In unserem anderen großen Zimmer liegt jetzt auf dem Tisch ein kleiner Berg Grünzeug. Das ist Tanne, die stachelt. Darauf sitzen so blitzende Teile, die ich gern mag. Sie sehen hübsch aus und sind für mich zum Spielen ganz wunderbar. Aber ich mache das nicht. Ich bemerke, dass Sascha sich daran erfreut und so lasse ich ihm diese Sachen. Er spielt damit nicht, doch dafür macht er daneben immer ein Licht an. Es gibt so ein Hölzchen, das zischt, wenn Sascha es benutzt. Dann erscheint am Hölzchen auch ein kleines Licht. Das ist ganz heiß. Ich halte mich davon fern, bis es wieder aus ist. Dann sitzt das kleine Licht auf einer anderen Sache und wird dort langsam etwas größer. Das ist angenehm, nur muss ich immer gut auf meinen Schwanz aufpassen, will ich an diesem Licht vorbei zum anderen Tischende in meine große Schale.

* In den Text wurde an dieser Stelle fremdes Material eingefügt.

/-- A thread as the reset values of Table 2-3 leave it. -/
def Thr.zero : Thr where
  status := .empty
  halted := none
  ref := ⟨0, 0, none⟩
  tid := 0
  paired := false
  priv := false
  duall := false
  fusedl1 := false
  T := 0
  asid := 0
  prio := 0
  save := 0
  kern := Kern.zero
  prim := Strm.zero
  sec := Strm.zero
  s := Vector.replicate 64 0
  p := Vector.replicate 16 false
  va := Vector.replicate 32 VVal.zero
  vb := Vector.replicate 32 VVal.zero
  qa := Vector.replicate 16 0
  qb := Vector.replicate 16 0
  ot := Vector.replicate 8 OTile.zero
  ct := Vector.replicate 8 ATile.zero
  arr := ArrRegs.zero
  ssA := Vector.replicate 8 (Vector.replicate 64 (Vector.replicate 4 0))
  ssB := Vector.replicate 8 (Vector.replicate 64 (Vector.replicate 4 0))
  tsT := Vector.replicate 8 (Vector.replicate 96 (Vector.replicate 4 0))
  tsC := Vector.replicate 8 (Vector.replicate 96 (Vector.replicate 4 0))
  flags := 0
  spools := Vector.replicate 16 Spool.zero
  w := Vector.replicate 4 (BitVec.ofNat 64 (2 ^ 63))
  wrot := 0
  wout := 0
  fmt := 0x0000000000200000
  fmtq := []
  tscale := 0x3F800000
  tscaleq := []
  stat := 0
  statNow := 0
  seed := 0
  nrc := 0
  win := Vector.replicate 256 (0, 0)
  tgstr := 0
  skeins := Vector.replicate 8 none
  regions := []
  xab := VVal.zero
  xba := VVal.zero
  time := 0
  wayp := 0
  preq := false
  busy := []
  tops := []
  land := []
  hops := []
  seq := 0
  spad := []
  fe := []
  spadPoison := []
  xfaults := []
  unw := []
  park := false
  kids := 0
  restart := none
  settle := false
  haltReq := false
  placedAt := 0
  saveFrom := 0

/-! ### The core -/

/-- A line of L1 (R136): its physical line address, bytes, which bytes are valid (a store miss makes only its own bytes valid
until the fill lands), dirty, the poison a fill carried into each 64-byte half (R370), the threads whose stores it holds, and the thread for which the
line was allocated, with the thread time. -/
structure L1Line where
  line : Nat
  data : Vector Byte 128
  have_ : BitVec 128
  dirty : Bool
  poison : BitVec 2
  own : List TRef
  who : TRef
  at_ : Nat
  deriving DecidableEq, Repr

/-- A cached translation (R151): space, device virtual page number and size in bits, leaf entry. -/
structure TlbE where
  asid : BitVec 16
  vpn : Nat
  bits : Nat
  pte : Word
  deriving DecidableEq, Repr

/-- A row parked in the lay-by queue (R285): command, row, its exchange blocks as quantised at the source with their poisoned ranges, and the milepost
from which it may be replayed. -/
structure LayRow where
  cmd : Nat
  row : Nat
  data : List Byte
  bad : List (Nat × Nat)
  from_ : Nat
  deriving DecidableEq, Repr

/-- The core: its number (R7), pool boundaries, L1, fills outstanding, the cycle until which `ls` is occupied (R208), the last
array trigger and its interval (R88), the last `xf` trigger and its beat (R264), freeze (R139), error injection (R382), first-level
translations (R151), lay-by queue (R285), the pool change in progress (R131), the place that wins the
next collision (R31), and whether it is failing (R380). `cyc` counts its unfrozen A-cycles; `left` is what the last occupants left in
the scratchpad region, with its full and its poisoned granules (R131), `regPoison` the poisoned granules of the register region (R367). -/
structure Core where
  num : Nat
  poolb : Vector (BitVec 32) 3
  l1 : List L1Line
  cyc : Nat
  lsFree : Nat
  arrLast : Option (Nat × Nat)
  xfLast : Option (Nat × Nat)
  frozen : Bool
  injAddr : Word
  injCtl : BitVec 32
  tlb : List TlbE
  layby : List LayRow
  reconf : Option (Nat × Vector (BitVec 32) 3)
  winNext : Place
  lastAsid : Option (BitVec 16)
  left : Mem
  leftFe : List Nat
  leftPoison : List Nat
  regPoison : List Nat
  failing : Bool
  retired : Bool
  deriving DecidableEq, Repr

So ist Weihnachten. Letztes Jahr ist es anders gewesen. Den schönen Baum im Zimmer vergesse ich nie. In diesem Jahr ist keiner da. Uns reicht das grüne Zeug auf dem Tisch.


Liebe Freunde!


Ich schreibe noch einmal, bevor die Nacht kommt, in der es draußen immer so laut knallt und blitzt. Es ist eine Nacht, vor der ich mich fürchte. Doch werde ich nicht allein sein. Zum Glück ist meiner Freund Sascha bei mir und ich bin jetzt sein „Schatz“, wenigstens vorübergehend. Das steht fest, ob er es mir nun sagt oder nicht.

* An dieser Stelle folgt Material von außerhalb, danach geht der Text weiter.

-- ==== Sys2Proof/Machine/Atomics.lean ====
section
/-! DEFINITION. The triggers of `am` as they issue (R292–R306): checks, captured operands, the landing, and the operation that enters
the thread's outbound order. What they do at home stands in `Home.lean`. -/

namespace Sys2Proof.Machine

/-- A trigger of `am` with its operand count. -/
def amOp (g : Grd) (src : Src) (nops : Nat) (op : Ctx → Issue → Issue) (s : State) : Host.Outcome State Fault Refusal :=
  slot (fun pre b => trigger pre b g src .am nops op) s

/-- The device virtual address of an object: alignment, then a window entry that grants RD and W (R148, R292). -/
def Mach.object (m : Mach) (a : Word) (align n : Nat) : Except Nat Word :=
  if a.toNat % align ≠ 0 then .error 0x07
  else match m.t.win? a n true true with
    | none => .error 0x08
    | some dva => .ok dva

/-- A trigger on an object: the failed check, or what follows with the object's address. -/
def Issue.onObject (b : Issue) (c : Ctx) (a : Word) (align n : Nat) (k : Word → Issue) : Issue :=
  match c.pre.object a align n with
  | .error e => b.trapAt c.slot e
  | .ok dva => k dva

/-- A landing of a scalar register whose data the next home operation of the queue gives. -/
def Issue.landingOf (b : Issue) (dst d : Nat) : Issue :=
  b.addLanding (.s (Fin.ofNat 64 dst)) (b.now.t.time + d) allLanes .home

/-! ### Atomics (R292, R293) -/

/-- A home atomic of a width in bytes; `sgn` says that the old value lands sign-extended. -/
def atomicOp (op : AtomOp) (size : Nat) (sgn : Bool) (g : Grd) (src : Src) (s : State) : Host.Outcome State Fault Refusal :=
  amOp g src 3 (fun c b =>
    let w := b.sl .am 1
    let noret := bit w 23
    let d := fld w 11 0
    let dst := fld w 17 12
    let b := if noret then b else b.room
    b.onObject c (b.sl .am 0) size size fun dva =>
      if (!noret && d = 0) || (noret && op = .cas) then b.trapAt c.slot 0x06
      else
        let cmp := zx (nth c.pre.t.s dst) (8 * size)
        let b := if noret then b else b.landingOf dst d
        b.hop dva (.atom op size sgn (zx c.v.word (8 * size)) cmp (fld w 19 18) (c.pre.effScope (fld w 22 20)))) s

/-- AADD_I32 (R293). -/
def execAaddI32 (g : Grd) (src : Src) (s : State) : Host.Outcome State Fault Refusal := atomicOp .addI 4 true g src s
/-- AADD_I64 (R293). -/
def execAaddI64 (g : Grd) (src : Src) (s : State) : Host.Outcome State Fault Refusal := atomicOp .addI 8 false g src s
/-- AADD_F32 (R293). -/
def execAaddF32 (g : Grd) (src : Src) (s : State) : Host.Outcome State Fault Refusal := atomicOp .addF32 4 false g src s
/-- AADD_BF16 (R293). -/
def execAaddBf16 (g : Grd) (src : Src) (s : State) : Host.Outcome State Fault Refusal := atomicOp .addBf16 4 false g src s
/-- AMIN_I32 (R293). -/
def execAminI32 (g : Grd) (src : Src) (s : State) : Host.Outcome State Fault Refusal := atomicOp .minI 4 true g src s
/-- AMIN_I64 (R293). -/
def execAminI64 (g : Grd) (src : Src) (s : State) : Host.Outcome State Fault Refusal := atomicOp .minI 8 false g src s
/-- AMIN_N32 (R293). -/
def execAminN32 (g : Grd) (src : Src) (s : State) : Host.Outcome State Fault Refusal := atomicOp .minN 4 false g src s
/-- AMIN_N64 (R293). -/
def execAminN64 (g : Grd) (src : Src) (s : State) : Host.Outcome State Fault Refusal := atomicOp .minN 8 false g src s
/-- AMAX_I32 (R293). -/
def execAmaxI32 (g : Grd) (src : Src) (s : State) : Host.Outcome State Fault Refusal := atomicOp .maxI 4 true g src s
/-- AMAX_I64 (R293). -/
def execAmaxI64 (g : Grd) (src : Src) (s : State) : Host.Outcome State Fault Refusal := atomicOp .maxI 8 false g src s
/-- AMAX_N32 (R293). -/
def execAmaxN32 (g : Grd) (src : Src) (s : State) : Host.Outcome State Fault Refusal := atomicOp .maxN 4 false g src s
/-- AMAX_N64 (R293). -/
def execAmaxN64 (g : Grd) (src : Src) (s : State) : Host.Outcome State Fault Refusal := atomicOp .maxN 8 false g src s
/-- AAND_N32 (R293). -/
def execAandN32 (g : Grd) (src : Src) (s : State) : Host.Outcome State Fault Refusal := atomicOp .and 4 false g src s
/-- AAND_N64 (R293). -/
def execAandN64 (g : Grd) (src : Src) (s : State) : Host.Outcome State Fault Refusal := atomicOp .and 8 false g src s
/-- AOR_N32 (R293). -/
def execAorN32 (g : Grd) (src : Src) (s : State) : Host.Outcome State Fault Refusal := atomicOp .or 4 false g src s
/-- AOR_N64 (R293). -/
def execAorN64 (g : Grd) (src : Src) (s : State) : Host.Outcome State Fault Refusal := atomicOp .or 8 false g src s
/-- AXOR_N32 (R293). -/
def execAxorN32 (g : Grd) (src : Src) (s : State) : Host.Outcome State Fault Refusal := atomicOp .xor 4 false g src s
/-- AXOR_N64 (R293). -/
def execAxorN64 (g : Grd) (src : Src) (s : State) : Host.Outcome State Fault Refusal := atomicOp .xor 8 false g src s
/-- ASWP_N32 (R293). -/
def execAswpN32 (g : Grd) (src : Src) (s : State) : Host.Outcome State Fault Refusal := atomicOp .swp 4 false g src s
/-- ASWP_N64 (R293). -/
def execAswpN64 (g : Grd) (src : Src) (s : State) : Host.Outcome State Fault Refusal := atomicOp .swp 8 false g src s
/-- ACAS_N32 (R293). -/
def execAcasN32 (g : Grd) (src : Src) (s : State) : Host.Outcome State Fault Refusal := atomicOp .cas 4 false g src s
/-- ACAS_N64 (R293). -/
def execAcasN64 (g : Grd) (src : Src) (s : State) : Host.Outcome State Fault Refusal := atomicOp .cas 8 false g src s

/-! ### Selection heaps (R295–R298) -/

/-- HINIT (R296): the object's 64 + 8C bytes lie in one window entry. -/
def execHinit (g : Grd) (src : Src) (s : State) : Host.Outcome State Fault Refusal :=
  amOp g src 2 (fun c b =>
    let n := fld c.v.word 12 0
    let a := b.sl .am 0
    if a.toNat % 64 ≠ 0 then b.trapAt c.slot 0x07
    else b.onObject c a 64 64 fun _ =>
      if n = 0 || 4096 < n then b.trapAt c.slot 0x06
      else b.onObject c a 64 (64 + 8 * n) fun dva => b.hop dva (.hinit n)) s
/-- HOFFER (R296, R297). -/
def execHoffer (g : Grd) (src : Src) (s : State) : Host.Outcome State Fault Refusal :=
  amOp g src 3 (fun c b =>
    let y := b.sl .am 1
    let rep := bit y 50
    let b := if rep then b.room else b
    b.onObject c (b.sl .am 0) 64 64 fun dva =>
      if rep && fld y 43 32 = 0 then b.trapAt c.slot 0x06
      else
        let b := if rep then b.landingOf (fld y 49 44) (fld y 43 32) else b
        b.hop dva (.hoffer (c.v.word.setWidth 32) (y.setWidth 32))) s
/-- HTAKE (R296, R298). -/
def execHtake (g : Grd) (src : Src) (s : State) : Host.Outcome State Fault Refusal :=
  amOp g src 3 (fun c b =>
    let o := b.sl .am 1
    let w := c.v.word
    let n := fld w 20 8
    let a := b.sl .am 0
    b.onObject c a 64 64 fun dva =>
      if o.toNat % 16 ≠ 0 then b.trapAt c.slot 0x07
      else if n = 0 || 4096 < n then b.trapAt c.slot 0x06
      else if c.pre.spadSize < o.toNat + 16 + 8 * n then b.trapAt c.slot 0x08
      else b.hop dva (.htake o.toNat (Fin.ofNat 32 (fld w 4 0)) (bit w 5) (bit w 6) n)) s

/-! ### The bitmap allocator (R299–R301) -/

/-- BALLOC (R300). -/
def execBalloc (g : Grd) (src : Src) (s : State) : Host.Outcome State Fault Refusal :=
  amOp g src 3 (fun c b =>
    let o := b.sl .am 1
    let w := c.v.word
    let n := fld w 12 6
    let a := b.sl .am 0
    b.onObject c a 64 64 fun dva =>
      if o.toNat % 16 ≠ 0 then b.trapAt c.slot 0x07
      else if n = 0 || 64 < n then b.trapAt c.slot 0x06
      else if c.pre.spadSize < o.toNat + 16 + 4 * n then b.trapAt c.slot 0x08
      else b.hop dva (.balloc o.toNat (Fin.ofNat 32 (fld w 4 0)) n (fld w 19 13))) s
/-- BFREE (R301): the page numbers are read at issue. -/
def execBfree (g : Grd) (src : Src) (s : State) : Host.Outcome State Fault Refusal :=
  amOp g src 3 (fun c b =>
    let o := b.sl .am 1
    let w := c.v.word
    let n := fld w 12 6
    let a := b.sl .am 0
    b.onObject c a 64 64 fun dva =>
      if o.toNat % 4 ≠ 0 then b.trapAt c.slot 0x07
      else if n = 0 || 64 < n then b.trapAt c.slot 0x06
      else if c.pre.spadSize < o.toNat + 4 * n then b.trapAt c.slot 0x08
      else
        let gs := unitsOf o.toNat (4 * n) 16
        let bad := (c.pre.probeSpad gs).t.spadPoisoned o.toNat (4 * n)
        let b := { b with now := b.now.probeSpad gs }
        if bad then b.unwind 0x81 o.toNat
        else b.hop dva (.bfree ((List.range n).map fun i => Mem.num c.pre.t.spad (o.toNat + 4 * i) 4)
          (Fin.ofNat 32 (fld w 4 0)) (bit w 5))) s

/-! ### Milestones (R302–R306) -/

/-- MSARM (R303): BYTES and ARRV in e, SCOPE in s[2:0], its effective scope resolved now (R304). -/
def execMsarm (g : Grd) (src : Src) (s : State) : Host.Outcome State Fault Refusal :=
  amOp g src 3 (fun c b =>
    let e := b.sl .am 1
    let sc := fld c.v.word 2 0
    b.onObject c (b.sl .am 0) 16 16 fun dva =>
      b.hop dva (.msarm (fld e 39 0) (fld e 63 40) (BitVec.ofNat 3 sc) (c.pre.effScope sc))) s
/-- MSARV (R304): no arrivals, no operation. -/
def execMsarv (g : Grd) (src : Src) (s : State) : Host.Outcome State Fault Refusal :=
  amOp g src 2 (fun c b =>
    let v := c.v.word
    b.onObject c (b.sl .am 0) 16 16 fun dva =>
      if fld v 23 0 = 0 then b
      else b.hop dva (.msarv (fld v 23 0) (BitVec.ofNat 3 (fld v 26 24)) (c.pre.effScope (fld v 26 24)))) s
/-- MSBIND (R306). -/
def execMsbind (g : Grd) (src : Src) (s : State) : Host.Outcome State Fault Refusal :=
  amOp g src 2 (fun c b =>
    let v := c.v.word
    b.onObject c (b.sl .am 0) 16 16 fun dva =>
      b.hop dva (.msbind (Fin.ofNat 32 (fld v 4 0)) (Fin.ofNat 32 (fld v 12 8)) (bit v 13))) s

end Sys2Proof.Machine
end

Nun winke ich euch allen herzlich zu und wünsche euch viele frohe Stunden! Überarbeitet euch nicht in diesen Tagen! Überall ist Weihnachten und es kommt nicht darauf an, ob man einen Tag „Feiertag“ nennt oder einen anderen nicht. Schließlich hält schon seit Mitte Dezember in unserem Land die Zeit an und wird erst nach dem neuen Jahr wieder in Gang gesetzt.